Before we combine all the data, we must make sure that the name of the station is present in the data chunks before we combine them. There are two common structures:

  • The name of the station is present in the datafile as a separate column. If this is the case, then we do not need to take extra actions, the combining of the data will include the names as well.

  • The name of the station is not present in the datafile, but is used in the filename. In this case, we need to extract the name from the filename, add a new column in the dataframe (not manually!), and set the stationname in that column. Often the name of the station is only a part of the filename, thus we must select only the name part of the filename.

all_dataframes = [] #List to store all dataframes (will be filled in the loop below)

# Loop through each CSV file and read it into a DataFrame
for csv_file in all_csv_files:
    # Read the CSV file into a DataFrame
    df = pd.read_csv(csv_file,
                    sep=';', #CHECK THIS ! The separator used in the CSV file can differ.
                    decimal=',', #CHECK THIS ! The decimal character used in the CSV file can differ.
                    encoding='UTF-8')

    #Extract the name
    #Option 1: stationname is a column in the CSV file --> skip the following line, go to the .append(df) line!

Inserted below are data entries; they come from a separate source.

-- ==== Sys2Proof/Machine/Core.lean ====
section
/-!
DEFINITION. The machine as the host's interface names it.
-/

def Sys2Proof.core : Host.Core := { State := Sys2Proof.Machine.State, Fault := Sys2Proof.Machine.Fault, Refusal := Sys2Proof.Machine.Refusal, step := Sys2Proof.Machine.step, reset := Sys2Proof.Machine.State.reset }
end

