-- ==== Sys2Proof/Certificates/Slice0/Obligations.lean ====
section
/-!
DEFINITION. The statements for the provers: what the rules of spec/ say that each instruction and each step of the part's units does.
-/
set_option linter.all false
namespace Sys2Proof.Claims
end Sys2Proof.Claims

section
open Sys2Proof Sys2Proof.Machine Sys2Proof.Claims

/-! ## Words, steps and the machine as a whole (R7-R15, R27-R43, R70, R392) -/

/-- The word of format A: MAJ, D, A, B, F and X at the bits that R10 gives them. -/
def Sys2Proof.Claims.formatA (maj f x b a d : Nat) : Nat := maj * 2 ^ 2 + d * 2 ^ 8 + a * 2 ^ 13 + b * 2 ^ 18 + f * 2 ^ 23 + x * 2 ^ 30

/-- R7, R10, R15, R27-R40: words written out from the encoding tables decode to the instructions that they stand for; a word of an
unassigned major, an unassigned function or a nonzero unused field does not decode (R42). -/
def Obligations.SpecWordsDecode : Prop :=
  decodeTableWord 32 (formatA 0x00 0x00 0 0 0 0) = some .nop
    ∧ decodeTableWord 32 (formatA 0x01 0x01 1 3 2 9) = some (.sub true 3 2 9)
    ∧ decodeTableWord 32 (0x02 * 4 + 9 * 2 ^ 8 + 2 * 2 ^ 13 + (2 ^ 14 - 5) * 2 ^ 18) = some (.addi (-5) 2 9)
    ∧ decodeTableWord 96 (1 + 0x09 * 4 + 7 * 2 ^ 8 + 0xCAFE0001 * 2 ^ 32 + 0x80000000 * 2 ^ 64) = some (.ldl 0x80000000CAFE0001 7)
    ∧ decodeTableWord 32 (0x0B * 4 + 8 * 2 ^ 8 + 1 * 2 ^ 13 + 4 * 2 ^ 18 + (2 ^ 11 - 1) * 2 ^ 21) = some (.ld (-1) .s32 1 8)
    ∧ decodeTableWord 32 (0x0C * 4 + 8 * 2 ^ 8 + 1 * 2 ^ 13 + 3 * 2 ^ 18 + 1 * 2 ^ 20 + 2 * 2 ^ 21) = some (.st 2 true .d 1 8)
    ∧ decodeTableWord 32 (0x10 * 4 + 5 * 2 ^ 8 + 2 * 2 ^ 13 + 1 * 2 ^ 16 + (2 ^ 15 - 3) * 2 ^ 17) = some (.bz (-3) true .lt0 5)
    ∧ decodeTableWord 32 (formatA 0x18 0x05 0 0 3 2) = some (.hcopy 3 2)
    ∧ decodeTableWord 32 (formatA 0x1C 0x00 2 3 2 9) = some (.copy 2 3 2 9)
    ∧ decodeTableWord 96 (2 + 0x21 * 4 + 0x00 * 2 ^ 8 + 1 * 2 ^ 15 + 1 * 2 ^ 19 + 2 * 2 ^ 23 + 3 * 2 ^ 27 + 1 * 2 ^ 44)
      = some (.vadd ⟨false, 3, 2, 1, .f32, 0, false, .rne, false, false, false, ⟨false, false, 0⟩, 0, 0, none⟩)
    ∧ decodeTableWord 32 (0x1B * 4) = none ∧ decodeTableWord 32 (formatA 0x01 0x06 0 0 0 0) = none
    ∧ decodeTableWord 32 (formatA 0x00 0x00 0 0 0 1) = none

/-- A row of the opcode table that is an instruction of the stream: it has words. The rest are steps of the part's units. -/
def Sys2Proof.Claims.hasWords (i : Instr) : Prop := encode i ≠ []

/-- R7, R42: decoding the encoding of a well-formed instruction gives that instruction with every operand as it was, whatever stands
behind it; and words decode to an instruction only if they are its encoding and it is well formed, so that no word has two meanings. -/
def Obligations.DecodeAndEncodeAgree : Prop :=
  (∀ (i : Instr) (rest : List Nat), hasWords i → i.wellFormed = true → decode (encode i ++ rest) = .ok i)
    ∧ ∀ (ws : List Nat) (i : Instr), decode ws = .ok i → i.wellFormed = true ∧ ws = encode i ++ ws.drop (encode i).length

/-- The issuing context's turn comes next: the schedule names it, or names nothing and no pending move goes first. The state is the one
in which it issues. -/
def Sys2Proof.Claims.issuesNext (s : State) (n : Nat) (s0 : State) : Prop :=
  s.fw < 0x80 ∧ canIssue s s.cur.1 s.cur.2 = true ∧ s.k.haltReq = false
    ∧ ((s.turns = ⟨.issue, n⟩ :: s0.turns ∧ s0 = { s with turns := s0.turns })
      ∨ (s.turns = [] ∧ s.selected = true ∧ s.events.length ≤ s.spun ∧ n = 1 ∧ s0 = s))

    #Option 2: stationname is part of the file-name of the CSV file.

    filename = csv_file.stem #Extract the name of the file without the extension
    stationname = filename[-5:] #stationname are the last 5 characters of the filename

    #Create a new column 'stationname' in the DataFrame and fill it with the station name
    df['stationname'] = stationname #Add the station name to the DataFrame

    # Append the DataFrame to the list
    all_dataframes.append(df) #Add the dataframe to the list

Now we have a list (all_dataframes) that holds all the data as separate dataframes. Now we combine them into a single dataframe, and write it to a csv file.

Note

Do not add the combined csv file in the same folder as the separate datafiles! If you would rerun this example, the combined-data-file will be read and merged with the other separate data files. You will end up with a dataframe with lot’s of duplicated rows.

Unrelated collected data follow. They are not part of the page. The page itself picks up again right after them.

-- ==== Sys2Proof/Laws/Table.lean ====
section
/-!
SUPPORT. The laws of sparse tables and of byte memory: what a read gives after a write, and that every memory operation keeps the
canonical form.
-/
set_option linter.all false
namespace Sys2Proof

/-! Tables. -/

@[simp] theorem Tbl.find_put_same {α : Type} (t : Tbl α) (k : Nat) (v : α) : Tbl.find (Tbl.put t k v) k = some v := by
  induction t with
  | nil => simp [Tbl.put, Tbl.find]
  | cons e r ih =>
    obtain ⟨n, w⟩ := e
    by_cases h : n = k
    · simp [Tbl.put, Tbl.find, h]
    · simpa [Tbl.put, Tbl.find, h] using ih

theorem Tbl.find_put_other {α : Type} (t : Tbl α) {j k : Nat} (v : α) (h : j ≠ k) :
    Tbl.find (Tbl.put t k v) j = Tbl.find t j := by
  induction t with
  | nil => simp [Tbl.put, Tbl.find, Ne.symm h]
  | cons e r ih =>
    obtain ⟨n, w⟩ := e
    by_cases hn : n = k
    · subst hn; simp [Tbl.put, Tbl.find, Ne.symm h]
    · by_cases hj : n = j
      · subst hj; simp [Tbl.put, Tbl.find, hn]
      · simpa [Tbl.put, Tbl.find, hn, hj] using ih

@[simp] theorem Tbl.read_put_same {α : Type} (t : Tbl α) (k : Nat) (v d : α) : Tbl.read (Tbl.put t k v) k d = v := by
  simp [Tbl.read]

theorem Tbl.read_put_other {α : Type} (t : Tbl α) {j k : Nat} (v d : α) (h : j ≠ k) :
    Tbl.read (Tbl.put t k v) j d = Tbl.read t j d := by
  simp [Tbl.read, Tbl.find_put_other t v h]

theorem Tbl.read_put {α : Type} (t : Tbl α) (j k : Nat) (v d : α) :
    Tbl.read (Tbl.put t k v) j d = if j = k then v else Tbl.read t j d := by
  by_cases h : j = k
  · subst h; simp
  · simp [h, Tbl.read_put_other t v d h]

/-- Writing back what a listed entry holds changes no reading. -/
theorem Tbl.find_put {α : Type} (t : Tbl α) (j k : Nat) (v : α) :
    Tbl.find (Tbl.put t k v) j = if j = k then some v else Tbl.find t j := by
  by_cases h : j = k
  · subst h; simp
  · simp [h, Tbl.find_put_other t v h]

theorem Tbl.find_del_other {α : Type} (t : Tbl α) {j k : Nat} (h : j ≠ k) : Tbl.find (Tbl.del t k) j = Tbl.find t j := by
  induction t with
  | nil => rfl
  | cons e r ih =>
    obtain ⟨n, w⟩ := e
    by_cases hn : n = k
    · subst hn
      simpa [Tbl.del, Tbl.find, Ne.symm h] using ih
    · by_cases hj : n = j
      · subst hj; simp [Tbl.del, Tbl.find, hn]
      · simpa [Tbl.del, Tbl.find, hn, hj] using ih

@[simp] theorem Tbl.find_del_same {α : Type} (t : Tbl α) (k : Nat) : Tbl.find (Tbl.del t k) k = none := by
  induction t with
  | nil => rfl
  | cons e r ih =>
    obtain ⟨n, w⟩ := e
    by_cases hn : n = k
    · subst hn; simpa [Tbl.del, Tbl.find] using ih
    · simpa [Tbl.del, Tbl.find, hn] using ih

namespace Machine

/-! Byte memory. -/

@[simp] theorem readByte_nil (a : Nat) : readByte [] a = 0 := rfl

/-- Below the first listed address every byte reads as 0. -/
theorem readByte_below {lo : Nat} {m : Mem} (h : memFrom lo m = true) {a : Nat} (ha : a < lo) : readByte m a = 0 := by
  cases m with
  | nil => rfl
  | cons e r =>
    obtain ⟨k, v⟩ := e
    simp [memFrom] at h
    have h1 : ¬ k = a := by omega
    have h2 : a < k := by omega
    simp [readByte, h1, h2]

theorem memFrom_mono {lo lo' : Nat} {m : Mem} (h : memFrom lo m = true) (hl : lo' ≤ lo) : memFrom lo' m = true := by
  cases m with
  | nil => rfl
  | cons e r => obtain ⟨k, v⟩ := e; simp [memFrom] at h ⊢; exact ⟨⟨by omega, h.1.2⟩, h.2⟩

theorem memFrom_writeByte {lo : Nat} {m : Mem} {a : Nat} {b : Byte} (h : memFrom lo m = true) (ha : lo ≤ a) :
    memFrom lo (writeByte m a b) = true := by
  induction m generalizing lo with
  | nil =>
    by_cases hb : b = 0#8
    · simp [writeByte, hb, memFrom]
    · simp [writeByte, hb, memFrom, ha]
  | cons e r ih =>
    obtain ⟨k, v⟩ := e
    simp [memFrom] at h
    obtain ⟨⟨hk, hv⟩, hr⟩ := h
    by_cases h1 : k = a
    · subst h1
      by_cases hb : b = 0#8
      · simp [writeByte, hb]; exact memFrom_mono hr (by omega)
      · simp [writeByte, hb, memFrom, ha, hr]
    · by_cases h2 : a < k
      · by_cases hb : b = 0#8
        · simp [writeByte, h1, h2, hb, memFrom, hk, hv, hr]
        · have hk' : a + 1 ≤ k := by omega
          simp [writeByte, h1, h2, hb, memFrom, ha, hk', hv, hr]
      · simp [writeByte, h1, h2, memFrom, hk, hv]
        exact ih hr (by omega)

/-- Writing a byte keeps the canonical form. -/
theorem wf_writeByte {m : Mem} (a : Nat) (b : Byte) (h : Memory.wf m = true) : Memory.wf (writeByte m a b) = true :=
  memFrom_writeByte h (Nat.zero_le a)

/-- Writing bytes keeps the canonical form. -/
theorem wf_writeBytes {m : Mem} (a : Nat) (bs : List Byte) (h : Memory.wf m = true) : Memory.wf (writeBytes m a bs) = true := by
  induction bs generalizing m a with
  | nil => exact h
  | cons b r ih => exact ih (a + 1) (wf_writeByte a b h)

@[simp] theorem wf_nil : Memory.wf [] = true := rfl

/-- A byte reads as it was written. -/
@[simp] theorem readByte_writeByte_same (m : Mem) (a : Nat) (b : Byte) (h : Memory.wf m = true) :
    readByte (writeByte m a b) a = b := by
  suffices ∀ lo, memFrom lo m = true → readByte (writeByte m a b) a = b from this 0 h
  induction m with
  | nil => intro lo _; by_cases hb : b = 0#8 <;> simp [writeByte, hb, readByte]
  | cons e r ih =>
    intro lo h
    obtain ⟨k, v⟩ := e
    simp [memFrom] at h
    by_cases h1 : k = a
    · subst h1
      by_cases hb : b = 0#8
      · simp [writeByte, hb]; exact readByte_below h.2 (by omega)
      · simp [writeByte, hb, readByte]
    · by_cases h2 : a < k
      · by_cases hb : b = 0#8 <;> simp [writeByte, h1, h2, hb, readByte]
      · simp only [writeByte, h1, h2, readByte, if_false]
        exact ih (by exact memFrom_mono h.2 (Nat.zero_le _)) (k + 1) h.2

/-- A write leaves every other byte alone. -/
theorem readByte_writeByte_other (m : Mem) {a c : Nat} (b : Byte) (h : Memory.wf m = true) (hc : c ≠ a) :
    readByte (writeByte m a b) c = readByte m c := by
  suffices ∀ lo, memFrom lo m = true → readByte (writeByte m a b) c = readByte m c from this 0 h
  induction m with
  | nil =>
    intro lo _
    by_cases hb : b = 0#8
    · simp [writeByte, hb]
    · have : ¬ a = c := Ne.symm hc
      by_cases h3 : c < a <;> simp [writeByte, hb, readByte, this, h3]
  | cons e r ih =>
    intro lo h
    obtain ⟨k, v⟩ := e
    simp [memFrom] at h
    by_cases h1 : k = a
    · subst h1
      have hk : ¬ k = c := Ne.symm hc
      by_cases hb : b = 0#8
      · simp only [writeByte, hb, if_true, readByte, hk, if_false]
        by_cases h3 : c < k
        · simp [h3]; exact readByte_below h.2 (by omega)
        · simp [h3]
      · simp [writeByte, hb, readByte, hk]
    · by_cases h2 : a < k
      · by_cases hb : b = 0#8
        · simp [writeByte, h1, h2, hb]
        · have ha : ¬ a = c := Ne.symm hc
          by_cases h3 : c < a
          · have h4 : ¬ k = c := by omega
            have h5 : c < k := by omega
            simp [writeByte, h1, h2, hb, readByte, ha, h3, h4, h5]
          · simp [writeByte, h1, h2, hb, readByte, ha, h3]
      · by_cases h3 : k = c
        · subst h3; simp [writeByte, h1, h2, readByte]
        · by_cases h4 : c < k
          · simp [writeByte, h1, h2, readByte, h3, h4]
          · simp only [writeByte, h1, h2, readByte, h3, h4, if_false]
            exact ih (memFrom_mono h.2 (Nat.zero_le _)) (k + 1) h.2

/-- Bytes outside those written stay. -/
theorem readByte_writeBytes_outside (m : Mem) (a : Nat) (bs : List Byte) {c : Nat} (h : Memory.wf m = true)
    (hc : c < a ∨ a + bs.length ≤ c) : readByte (writeBytes m a bs) c = readByte m c := by
  induction bs generalizing m a with
  | nil => rfl
  | cons b r ih =>
    simp at hc
    rw [writeBytes, ih (writeByte m a b) (a + 1) (wf_writeByte a b h) (by omega)]
    exact readByte_writeByte_other m b h (by omega)

/-- The bytes written are read back. -/
theorem readBytes_writeBytes_same (m : Mem) (a : Nat) (bs : List Byte) (h : Memory.wf m = true) :
    readBytes (writeBytes m a bs) a bs.length = bs := by
  induction bs generalizing m a with
  | nil => rfl
  | cons b r ih =>
    simp only [List.length_cons, readBytes, writeBytes]
    rw [ih (writeByte m a b) (a + 1) (wf_writeByte a b h)]
    rw [readByte_writeBytes_outside (writeByte m a b) (a + 1) r (wf_writeByte a b h) (by omega)]
    rw [readByte_writeByte_same m a b h]

@[simp] theorem readBytes_length (m : Mem) (a n : Nat) : (readBytes m a n).length = n := by
  induction n generalizing a with
  | zero => rfl
  | succ n ih => simp [readBytes, ih]

@[simp] theorem natLE_length (n v : Nat) : (natLE n v).length = n := by
  induction n generalizing v with
  | zero => rfl
  | succ n ih => simp [natLE, ih]

/-- Little-endian bytes give their number back, modulo their width. -/
theorem leNat_natLE (n v : Nat) : leNat (natLE n v) = v % 256 ^ n := by
  induction n generalizing v with
  | zero => simp [natLE, leNat, Nat.mod_one]
  | succ n ih =>
    simp only [natLE, leNat, ih, BitVec.toNat_ofNat]
    have : 256 ^ (n + 1) = 256 * 256 ^ n := by rw [Nat.pow_succ, Nat.mul_comm]
    rw [this, Nat.mod_mul]

@[simp] theorem leWord_wordLE (w : Word) : leWord (wordLE w) = w := by
  unfold leWord wordLE
  rw [leNat_natLE]
  apply BitVec.eq_of_toNat_eq
  simp only [BitVec.toNat_ofNat]
  have := w.isLt
  omega

end Machine
end Sys2Proof
end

fulldf = pd.concat(all_dataframes, ignore_index=True) #Concatenate all dataframes in the list into one dataframe

# Save the concatenated DataFrame to a new CSV file
output_file = " ... target file location ... .csv" #Specify the full path to the output CSV file
fulldf.to_csv(output_file, sep=';', decimal=',', encoding='UTF-8', index=False) #Save the concatenated dataframe to a CSV file
print(f"All CSV files have been concatenated and saved to {output_file}")